**The problem:** Start with the first line of the data and end with the line that holds "c with lowered"; write out each one exactly.

^^^^

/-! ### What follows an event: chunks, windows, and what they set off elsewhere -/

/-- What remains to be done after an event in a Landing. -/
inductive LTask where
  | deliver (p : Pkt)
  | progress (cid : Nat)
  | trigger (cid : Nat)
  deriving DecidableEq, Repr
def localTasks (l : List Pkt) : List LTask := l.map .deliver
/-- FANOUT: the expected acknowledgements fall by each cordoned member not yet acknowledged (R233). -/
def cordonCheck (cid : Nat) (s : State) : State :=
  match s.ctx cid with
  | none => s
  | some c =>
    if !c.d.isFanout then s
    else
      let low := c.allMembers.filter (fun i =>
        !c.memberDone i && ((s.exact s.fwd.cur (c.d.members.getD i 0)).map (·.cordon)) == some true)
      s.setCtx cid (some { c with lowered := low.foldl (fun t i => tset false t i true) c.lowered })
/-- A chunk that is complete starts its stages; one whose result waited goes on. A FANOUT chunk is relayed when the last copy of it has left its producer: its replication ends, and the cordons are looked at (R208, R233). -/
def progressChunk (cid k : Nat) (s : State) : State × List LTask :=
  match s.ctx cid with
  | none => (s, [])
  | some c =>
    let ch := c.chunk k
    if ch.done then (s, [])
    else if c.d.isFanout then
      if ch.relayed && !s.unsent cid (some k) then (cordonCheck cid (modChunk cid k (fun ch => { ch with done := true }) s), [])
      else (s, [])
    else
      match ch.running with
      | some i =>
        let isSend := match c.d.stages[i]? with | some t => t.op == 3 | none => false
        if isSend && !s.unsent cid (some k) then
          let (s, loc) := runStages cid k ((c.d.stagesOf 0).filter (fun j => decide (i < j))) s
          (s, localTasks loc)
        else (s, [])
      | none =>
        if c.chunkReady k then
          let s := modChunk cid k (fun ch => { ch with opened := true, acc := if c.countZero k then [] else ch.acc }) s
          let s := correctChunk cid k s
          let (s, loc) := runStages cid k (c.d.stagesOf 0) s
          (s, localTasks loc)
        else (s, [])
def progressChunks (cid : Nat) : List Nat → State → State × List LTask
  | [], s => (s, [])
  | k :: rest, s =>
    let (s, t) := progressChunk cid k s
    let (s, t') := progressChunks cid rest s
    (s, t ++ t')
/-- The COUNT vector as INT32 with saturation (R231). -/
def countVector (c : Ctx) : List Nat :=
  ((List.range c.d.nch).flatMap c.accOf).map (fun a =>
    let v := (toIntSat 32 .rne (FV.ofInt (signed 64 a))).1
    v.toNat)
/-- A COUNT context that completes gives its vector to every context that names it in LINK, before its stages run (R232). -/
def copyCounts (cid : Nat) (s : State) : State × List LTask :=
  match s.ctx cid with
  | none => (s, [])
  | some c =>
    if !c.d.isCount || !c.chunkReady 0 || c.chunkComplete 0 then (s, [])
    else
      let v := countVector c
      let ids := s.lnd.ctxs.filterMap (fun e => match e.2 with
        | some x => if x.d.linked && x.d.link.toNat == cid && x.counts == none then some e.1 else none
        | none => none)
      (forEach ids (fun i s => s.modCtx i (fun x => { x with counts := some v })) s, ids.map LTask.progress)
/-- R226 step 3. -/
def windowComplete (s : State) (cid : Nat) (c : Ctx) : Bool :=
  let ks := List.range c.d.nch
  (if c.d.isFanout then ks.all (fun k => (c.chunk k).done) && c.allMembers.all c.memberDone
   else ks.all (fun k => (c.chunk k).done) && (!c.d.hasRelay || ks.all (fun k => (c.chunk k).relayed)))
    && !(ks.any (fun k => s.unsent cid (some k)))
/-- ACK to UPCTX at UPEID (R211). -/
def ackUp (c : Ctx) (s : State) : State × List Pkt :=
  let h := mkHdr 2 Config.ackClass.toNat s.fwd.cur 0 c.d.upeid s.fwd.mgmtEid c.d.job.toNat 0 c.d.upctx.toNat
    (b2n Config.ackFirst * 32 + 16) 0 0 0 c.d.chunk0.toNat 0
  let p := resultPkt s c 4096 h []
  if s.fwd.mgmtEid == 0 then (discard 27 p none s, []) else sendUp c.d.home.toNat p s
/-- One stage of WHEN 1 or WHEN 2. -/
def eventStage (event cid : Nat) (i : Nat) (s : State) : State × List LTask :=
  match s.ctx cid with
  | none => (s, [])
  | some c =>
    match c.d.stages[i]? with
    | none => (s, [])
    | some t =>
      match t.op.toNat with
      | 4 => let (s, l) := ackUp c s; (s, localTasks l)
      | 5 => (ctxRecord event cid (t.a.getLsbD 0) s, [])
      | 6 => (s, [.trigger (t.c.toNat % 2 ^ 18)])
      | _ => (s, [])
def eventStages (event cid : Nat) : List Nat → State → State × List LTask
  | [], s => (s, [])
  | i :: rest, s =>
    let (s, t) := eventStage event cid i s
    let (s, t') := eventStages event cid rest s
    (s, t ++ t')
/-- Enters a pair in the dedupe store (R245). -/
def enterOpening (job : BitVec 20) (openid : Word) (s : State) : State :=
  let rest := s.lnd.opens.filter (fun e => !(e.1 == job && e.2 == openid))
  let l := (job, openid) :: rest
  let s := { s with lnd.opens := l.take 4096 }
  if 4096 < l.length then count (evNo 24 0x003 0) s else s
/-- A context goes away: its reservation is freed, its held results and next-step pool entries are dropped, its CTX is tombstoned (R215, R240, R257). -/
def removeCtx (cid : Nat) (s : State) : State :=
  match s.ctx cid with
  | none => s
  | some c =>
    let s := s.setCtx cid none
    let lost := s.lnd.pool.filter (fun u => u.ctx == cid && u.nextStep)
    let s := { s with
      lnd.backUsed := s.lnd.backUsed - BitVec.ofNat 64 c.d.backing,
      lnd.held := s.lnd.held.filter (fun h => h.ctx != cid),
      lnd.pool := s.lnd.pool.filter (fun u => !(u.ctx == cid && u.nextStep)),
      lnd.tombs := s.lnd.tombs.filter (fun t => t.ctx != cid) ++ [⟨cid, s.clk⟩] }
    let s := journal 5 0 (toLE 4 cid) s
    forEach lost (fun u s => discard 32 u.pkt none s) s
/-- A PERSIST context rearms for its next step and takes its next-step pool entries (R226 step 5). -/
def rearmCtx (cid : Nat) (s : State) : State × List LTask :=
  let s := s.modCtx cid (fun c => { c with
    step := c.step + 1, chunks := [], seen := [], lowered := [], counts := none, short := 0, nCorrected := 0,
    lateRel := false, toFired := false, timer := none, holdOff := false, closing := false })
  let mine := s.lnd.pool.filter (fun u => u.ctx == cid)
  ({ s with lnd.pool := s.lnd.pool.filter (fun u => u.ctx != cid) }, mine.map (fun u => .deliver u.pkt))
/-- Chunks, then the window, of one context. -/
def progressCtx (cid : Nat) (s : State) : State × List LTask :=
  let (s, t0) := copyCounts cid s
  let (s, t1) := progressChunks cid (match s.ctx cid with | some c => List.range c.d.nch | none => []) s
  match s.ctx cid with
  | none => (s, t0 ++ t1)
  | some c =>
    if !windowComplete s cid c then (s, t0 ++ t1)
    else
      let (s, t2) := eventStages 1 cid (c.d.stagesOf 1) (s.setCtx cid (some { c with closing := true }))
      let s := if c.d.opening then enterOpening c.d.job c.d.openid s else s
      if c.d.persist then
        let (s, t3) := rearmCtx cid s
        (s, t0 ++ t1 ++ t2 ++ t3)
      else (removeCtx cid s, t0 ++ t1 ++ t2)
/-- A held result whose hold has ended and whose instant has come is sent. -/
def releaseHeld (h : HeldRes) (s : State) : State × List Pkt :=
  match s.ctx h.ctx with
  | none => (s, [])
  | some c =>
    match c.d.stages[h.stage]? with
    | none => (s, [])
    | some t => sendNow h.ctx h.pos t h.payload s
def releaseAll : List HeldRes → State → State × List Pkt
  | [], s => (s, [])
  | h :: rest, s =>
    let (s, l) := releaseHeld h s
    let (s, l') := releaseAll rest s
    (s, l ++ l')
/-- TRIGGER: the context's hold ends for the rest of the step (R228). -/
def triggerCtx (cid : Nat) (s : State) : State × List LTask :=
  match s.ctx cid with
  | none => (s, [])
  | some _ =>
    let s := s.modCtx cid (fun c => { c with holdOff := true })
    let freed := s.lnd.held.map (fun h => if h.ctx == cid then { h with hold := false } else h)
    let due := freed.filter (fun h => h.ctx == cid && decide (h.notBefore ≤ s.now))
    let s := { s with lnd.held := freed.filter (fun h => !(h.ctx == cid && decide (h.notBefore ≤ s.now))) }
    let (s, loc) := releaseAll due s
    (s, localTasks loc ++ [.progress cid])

^^^^

**Your response:**
/-! ### What follows an event: chunks, windows, and what they set off elsewhere -/

/-- What remains to be done after an event in a Landing. -/
inductive LTask where
  | deliver (p : Pkt)
  | progress (cid : Nat)
  | trigger (cid : Nat)
  deriving DecidableEq, Repr
def localTasks (l : List Pkt) : List LTask := l.map .deliver
/-- FANOUT: the expected acknowledgements fall by each cordoned member not yet acknowledged (R233). -/
def cordonCheck (cid : Nat) (s : State) : State :=
  match s.ctx cid with
  | none => s
  | some c =>
    if !c.d.isFanout then s
    else
      let low := c.allMembers.filter (fun i =>
        !c.memberDone i && ((s.exact s.fwd.cur (c.d.members.getD i 0)).map (·.cordon)) == some true)
      s.setCtx cid (some { c with lowered := low.foldl (fun t i => tset false t i true) c.lowered })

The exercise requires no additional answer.